Extracted records:
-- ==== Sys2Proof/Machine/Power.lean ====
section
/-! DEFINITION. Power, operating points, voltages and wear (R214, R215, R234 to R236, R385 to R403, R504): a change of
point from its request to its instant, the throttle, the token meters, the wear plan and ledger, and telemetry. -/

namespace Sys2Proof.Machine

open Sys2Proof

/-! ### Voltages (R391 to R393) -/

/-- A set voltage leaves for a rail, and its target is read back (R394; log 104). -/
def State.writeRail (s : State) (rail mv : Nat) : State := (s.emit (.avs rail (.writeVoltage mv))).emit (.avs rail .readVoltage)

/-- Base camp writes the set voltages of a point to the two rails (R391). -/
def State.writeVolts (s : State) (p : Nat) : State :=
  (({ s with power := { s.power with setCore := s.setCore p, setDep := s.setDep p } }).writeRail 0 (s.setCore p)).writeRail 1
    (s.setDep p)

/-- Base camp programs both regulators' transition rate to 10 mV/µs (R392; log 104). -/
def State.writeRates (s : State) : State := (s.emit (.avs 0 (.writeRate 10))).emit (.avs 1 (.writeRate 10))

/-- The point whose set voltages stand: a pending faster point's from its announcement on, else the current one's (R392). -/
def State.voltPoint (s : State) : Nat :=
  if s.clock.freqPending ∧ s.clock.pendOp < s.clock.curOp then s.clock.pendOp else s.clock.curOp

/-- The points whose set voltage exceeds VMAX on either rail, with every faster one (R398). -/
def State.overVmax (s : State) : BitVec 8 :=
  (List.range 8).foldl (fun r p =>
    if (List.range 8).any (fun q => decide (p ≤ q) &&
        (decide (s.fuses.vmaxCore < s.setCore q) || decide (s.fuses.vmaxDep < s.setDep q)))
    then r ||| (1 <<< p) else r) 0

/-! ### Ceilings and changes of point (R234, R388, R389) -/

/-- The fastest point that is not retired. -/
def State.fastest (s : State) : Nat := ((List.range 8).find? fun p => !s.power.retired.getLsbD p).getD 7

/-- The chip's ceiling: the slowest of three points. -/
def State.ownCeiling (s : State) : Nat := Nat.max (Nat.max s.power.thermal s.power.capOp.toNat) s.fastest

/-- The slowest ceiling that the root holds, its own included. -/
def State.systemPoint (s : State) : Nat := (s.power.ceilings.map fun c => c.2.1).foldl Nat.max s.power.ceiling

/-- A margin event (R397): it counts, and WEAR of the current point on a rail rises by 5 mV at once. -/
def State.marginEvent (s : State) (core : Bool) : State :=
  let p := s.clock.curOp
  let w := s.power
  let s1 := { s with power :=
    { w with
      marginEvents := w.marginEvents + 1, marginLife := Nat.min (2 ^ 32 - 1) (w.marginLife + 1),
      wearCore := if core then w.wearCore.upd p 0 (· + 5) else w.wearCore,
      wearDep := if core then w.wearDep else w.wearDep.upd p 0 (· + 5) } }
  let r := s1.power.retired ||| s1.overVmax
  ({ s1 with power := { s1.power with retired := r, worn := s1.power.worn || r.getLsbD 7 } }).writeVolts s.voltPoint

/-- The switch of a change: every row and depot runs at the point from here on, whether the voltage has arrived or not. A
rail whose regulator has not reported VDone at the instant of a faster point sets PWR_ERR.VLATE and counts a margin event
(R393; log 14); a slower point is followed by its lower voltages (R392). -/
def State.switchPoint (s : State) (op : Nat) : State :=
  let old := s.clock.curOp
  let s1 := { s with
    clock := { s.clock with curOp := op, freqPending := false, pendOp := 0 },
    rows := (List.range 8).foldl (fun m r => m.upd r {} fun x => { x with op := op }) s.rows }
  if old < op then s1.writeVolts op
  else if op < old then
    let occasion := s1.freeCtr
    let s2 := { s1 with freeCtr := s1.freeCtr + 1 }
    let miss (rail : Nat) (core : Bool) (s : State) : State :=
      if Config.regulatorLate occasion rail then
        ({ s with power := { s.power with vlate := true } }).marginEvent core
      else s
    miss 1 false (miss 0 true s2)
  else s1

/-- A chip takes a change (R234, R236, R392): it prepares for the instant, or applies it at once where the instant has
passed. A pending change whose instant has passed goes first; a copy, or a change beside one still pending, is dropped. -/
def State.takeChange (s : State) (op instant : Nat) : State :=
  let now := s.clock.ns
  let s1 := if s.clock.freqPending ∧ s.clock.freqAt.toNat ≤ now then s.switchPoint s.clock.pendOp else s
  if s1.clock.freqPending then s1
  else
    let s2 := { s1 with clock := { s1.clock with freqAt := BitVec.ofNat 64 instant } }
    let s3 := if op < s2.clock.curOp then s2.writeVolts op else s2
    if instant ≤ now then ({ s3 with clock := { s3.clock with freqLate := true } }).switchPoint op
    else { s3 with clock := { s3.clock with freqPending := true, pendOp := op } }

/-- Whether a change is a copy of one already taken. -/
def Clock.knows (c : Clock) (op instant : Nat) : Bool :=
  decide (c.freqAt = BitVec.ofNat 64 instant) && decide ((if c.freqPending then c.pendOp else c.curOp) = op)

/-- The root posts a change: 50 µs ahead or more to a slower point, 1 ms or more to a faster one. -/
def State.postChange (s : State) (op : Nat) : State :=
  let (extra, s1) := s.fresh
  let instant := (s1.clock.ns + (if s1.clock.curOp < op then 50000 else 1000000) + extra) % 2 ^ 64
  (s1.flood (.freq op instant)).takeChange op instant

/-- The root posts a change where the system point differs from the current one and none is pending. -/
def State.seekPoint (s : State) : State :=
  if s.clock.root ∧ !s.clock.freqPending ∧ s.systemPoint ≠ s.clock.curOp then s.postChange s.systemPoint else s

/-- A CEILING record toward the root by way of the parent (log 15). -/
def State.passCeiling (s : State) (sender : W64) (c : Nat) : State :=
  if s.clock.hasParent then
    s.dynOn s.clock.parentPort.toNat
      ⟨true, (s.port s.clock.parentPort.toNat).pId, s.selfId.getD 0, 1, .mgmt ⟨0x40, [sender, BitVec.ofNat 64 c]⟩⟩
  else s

WHAT YOU HAVE TO DO: Output each line of the records above exactly, beginning at the first, and stop once the line containing "(R394; log 104). -/" has been output.

SOLUTION TO THIS PROBLEM:
-- ==== Sys2Proof/Machine/Power.lean ====
section
/-! DEFINITION. Power, operating points, voltages and wear (R214, R215, R234 to R236, R385 to R403, R504): a change of
point from its request to its instant, the throttle, the token meters, the wear plan and ledger, and telemetry. -/

namespace Sys2Proof.Machine

open Sys2Proof

/-! ### Voltages (R391 to R393) -/

/-- A set voltage leaves for a rail, and its target is read back (R394; log 104). -/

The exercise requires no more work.